[Buildroot] [PATCH 0/3] Support for out-of-tree Buildroot customization

Ryan Barnett rjbarnet at rockwellcollins.com
Fri Sep 13 15:55:28 UTC 2013


Thomas De Schampheleire <patrickdepinguin at gmail.com> wrote on 
09/13/2013 02:35:04 AM:

> Hi Thomas,
> 
> On Thu, Sep 12, 2013 at 8:21 PM, Thomas Petazzoni
> <thomas.petazzoni at free-electrons.com> wrote:
> > Dear Thomas De Schampheleire,
> >
> > On Thu, 12 Sep 2013 09:54:56 +0200, Thomas De Schampheleire wrote:
> >
> 
> >> The upstreaming work is currently done by one person (me) and this is
> >> clearly the weak point. If I stop paying attention to upstreaming, or
> >> to keeping the changes we make upstreamable, the delta between our
> >> development repo and mainline buildroot becomes so large that it is a
> >> nightmare to keep up with newer releases.
> >
> > Do you think there is something we can do at the Buildroot level to
> > ease this process?
> 
> I don't think there is much to do about that. The buildroot community
> is very open and active, so there is no real reason why others
> couldn't do what I do. The 'time' aspect is the only hurdle I have
> experienced in the past, in two ways:
> 1. upstreaming changes requires effort and time from the developer
> side, in order to prepare the patch in the first place, send it, and
> update after comments. All this in several cycles depending on the
> comments. In a typical company mindset, upstreaming is not a first
> priority, so these tasks go in-between other stuff.
> Except for encouraging companies and other forks to upstream their
> changes as much as possible, there is little the buildroot community
> can do here.
> 
> 2. sometimes patches get very little, if any, response. Especially in
> the beginning of my contributions, this was very frustrating. I pinged
> patches, re-sent them, even multiple times, and still not even a
> comment was given. I can imagine that not everyone continues trying,
> and several people will just give up, tagging the buildroot community
> as 'not accepting patches'.

As being someone who is rather new member of the community, I guess 
I've received almost quite the opposite reaction from the community. 
When posting patches back to mailing list I've received good feedback
that has been very critical and much better than anything our company
has been able to do internally. I've even made my biggest issue known
and in attempt for comment for comments on how I could come up with 
something to fix the problem - Thomas Petazzoni addressed it. So
in a little way I feel great about the discussion I've spawned.
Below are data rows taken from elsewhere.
-- ==== Sys2Proof/Machine/Fabric.lean ====
section
/-! DEFINITION. The Withy fabric (chapter 14, R323 to R348): links, plan, time lock, members and masters, replication, zeroise notices and
the spreading of jobs. What a link carries outward is put on `link` as frames whose bodies the spec does not lay out. -/
namespace Sys2Proof.Machine

/-! ### Plan and joining (R327, R328) -/

/-- The entries of a plan record: number, digest, flags, and a reserved byte, 52 bytes each (log 24). -/
def parsePlan (p : Bytes) : List PlanEntry :=
  (List.range (p.length / 52)).map (fun i =>
    { member := BitVec.ofNat 12 (fld p (52 * i) 2), digest := sub p (52 * i + 2) 48, standby := bit (fld p (52 * i + 50) 1) 0 })

/-- Reserved bits or a number above 4,095 in an entry. -/
def planReserved (p : Bytes) : Bool :=
  (List.range (p.length / 52)).any (fun i => decide (4095 < fld p (52 * i) 2) || decide (1 < fld p (52 * i + 50) 1) || fld p (52 * i + 51) 1 != 0)

/-- Are all of a list different? -/
def distinct {α : Type} [DecidableEq α] : List α → Bool
  | [] => true
  | x :: r => !r.contains x && distinct r

/-- A plan with duplicates, without member 0, or with more than two standby masters (R327). -/
def planBad (l : List PlanEntry) : Bool :=
  !distinct (l.map (·.member)) || !distinct (l.map (·.digest)) || !l.any (fun e => e.member == 0) || decide (2 < (l.filter (·.standby)).length)

/-- Why the master refuses a device at JOIN, or the number it joins under (R328). -/
def Block.joinCause (b : Block) (digest : Bytes) (depth : Nat) : Except Nat (BitVec 12) :=
  match b.wty.plan.find? (fun e => e.digest == digest) with
  | none => .error 1
  | some e =>
    let m := Tab.get {} b.wty.members e.member.toNat
    if m.joined then .error 2 else if 7 < depth then .error 3 else if m.quarantined then .error 4 else .ok e.member

/-- A port comes up. -/
def Block.linkUp (b : Block) (p : PortId) (peer : BitVec 12) : Block :=
  b.modPort p (fun x => { x with
    st := .up, peer := peer, frame := 0, sent := 0, drops := 0, keyFrames := 0, lastValid := b.now, keyedAt := b.now, refusedAt := none, idle := 0 })

/-- A stage fails: the port returns to TRAINING after 100 ms (R324); after a refused join the JOIN stage is not tried again for 1 s (R328). -/
def Block.stageFails (b : Block) (p : PortId) (reason : BitVec 4) : Block :=
  let b := b.modPort p (fun x => { x with
    reason := reason, retryAt := some b.now, refusedAt := if reason = 6 then some b.now else x.refusedAt, keys := [] })
  b.fabricF0 p 0 0x20 (reason.setWidth 32)

/-- A plan as it goes to a standby master, in the layout of WTY_PLAN_SET (log 24). -/
def planBytes (l : List PlanEntry) : Bytes := l.flatMap (fun e => le 2 e.member.toNat ++ fit 48 e.digest ++ le 1 (b1 e.standby) ++ [0])

/-- The DOWN port by which a device reaches a member of its subtree. -/
def Block.pathTo (b : Block) (m : BitVec 12) : Option PortId :=
  match (List.finRange 4).find? (fun p => (b.port p).st == .up && (b.port p).role == .down && (b.port p).peer == m) with
  | some p => some p
  | none => ((b.wty.paths.find? (fun x => x.1 == m.toNat)).map (·.2)).filter (fun p => (b.port p).st == .up)
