/-- TARGET_SETTLE: an idle wale whose plan the rail allows has settled on its new target; its set points are to be measured anew, and one that
was raised reads LEVEL_SET 0x00 until then (R356, R361). -/
def execTargetSettle (w : WaleId) (s : State) : Host.Outcome State Fault Refusal :=
  let b := s.toBlock
  let a := (b.wale w).age
  done (match a.planned with
    | none => b
    | some t =>
      if !b.railReady w || !b.idle w || !b.waleAvail w || a.running then b
      else (b.modAge w (fun a => { a with
        target := t, planned := none, calibrating := true, levelBin := if a.target < t then 0 else a.levelBin,
        levelNet := if a.target < t then 0 else a.levelNet })).moveRail) s

/-- CALIBRATION_END: the set points at the bin clock and at 1.2 GHz (R361). -/
def execCalibrationEnd (w : WaleId) (binSet netSet : Byte) (s : State) : Host.Outcome State Fault Refusal :=
  let b := s.toBlock
  let x := b.wale w
  done (
    if !x.age.calibrating || x.age.running || x.job.isSome || (x.st != .warm && x.st != .clockGated && x.st != .gated) then b
    else ((b.modAge w (fun a => { a with levelBin := binSet, levelNet := netSet, calibrating := false })).startRuns).refill) s

/-- IOUT_LIMIT in units of 0.1 A. -/
def Power.limit (p : Power) : Nat := bits p.cfg.toNat 23 16 * 10

/-- PMBUS_POLL: readings, the current limit, and the retries of R358: a fault bit, or READ_VOUT more than 10 mV from a command 200 µs old, is
retried three times. -/
def execPmbusPoll (r : Option PmReading) (s : State) : Host.Outcome State Fault Refusal :=
  let b := s.toBlock
  done (
    if !b.boot.rimUp then b else
    match r with
    | none => b.avsFault
    | some m =>
      let late := decide (200000 ≤ b.elapsed b.pwr.commandedAt)
      let far := decide (b.pwr.rail + 10 < m.vout) || decide (m.vout + 10 < b.pwr.rail)
      let bad := m.fault || (late && far)
      let fails := bad && decide (3 ≤ b.pwr.retries)
      let heavy := decide (b.pwr.limit < m.iout)
      let b := b.modPwr (fun p => { p with
        vout := m.vout, iout := m.iout, retries := if bad then p.retries + 1 else 0,
        overSince := if heavy then some (p.overSince.getD b.now) else none,
        ioutHold := p.ioutHold && !decide (m.iout * 100 < p.limit * 95) })
      if fails then b.avsFault else b) s

/-- IOUT_LIMIT: the current has exceeded the limit for 1 ms; nothing new is granted until it falls below 95 % of it. -/
def execIoutLimit (s : State) : Host.Outcome State Fault Refusal :=
  let b := s.toBlock
  done (match b.pwr.overSince with
    | some t => (b.advanceTo t 1000000).modPwr (fun p => { p with ioutHold := true })
    | none => b) s

/-! ### Temperature (R359, R360) -/

/-- The hottest Tj of a quadrant. -/
def Tjs.ofQuad (t : Tjs) (q : QuadId) : Int :=
  ((List.range 16).map (fun k => t.wales[(Fin.ofNat 64 (16 * q.val + k))])).foldl max t.nets[q]

/-- Every quadrant's selector on the network output, or back on its bin unless the PLL is retuning (R359). -/
def Block.derateQuads (b : Block) (on : Bool) : Block :=
  (List.range 4).foldl (fun (b : Block) q => b.modQuad q (fun z => { z with onNet := on || z.binTo.isSome })) b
> The situation has certainly improved since then, I think: the
> introduction of patchwork helps keeping track of open patches, and
> although I have not kept numbers I think the community certainly has
> grown, and there are now several more people systematically reviewing
> patches so that the burden does not fall entirely on Peter and
> yourself.

I'm going to start a new discussion thread - [RFC] Effective Patchwork 
Use and Patch Review - on my thoughts about the review process and
I how I'm finding it difficult to use. 

> I think we should still keep an eye on this though. I think it still
> happens that patches are sent by 'new' people in the community, and
> there is little or no reaction. Sometimes the patch does not really
> fit in our general belief of how buildroot should be, but maybe we
> don't always dare to say it. Or sometimes the patch is so specific
> that it is hard to  give a good review, so one waits until someone
> else with more experience in that area gives some comments, which may
> never happen.
> Ideally, patches should stay no longer than a fixed amount of time in
> patchwork. Either the patch is given some comments and we
> wait/encourage for the submitter to send an updated version, or we
> reject the patch with some explanation, or we ask more details so we
> can either accept/reject it with more background. This may not be
> feasible for all patches. Sometimes there is simply no-one who really
> needs the extra feature/fix except the submitter himself, but that is
> not necessarily a reason not to accept the patch.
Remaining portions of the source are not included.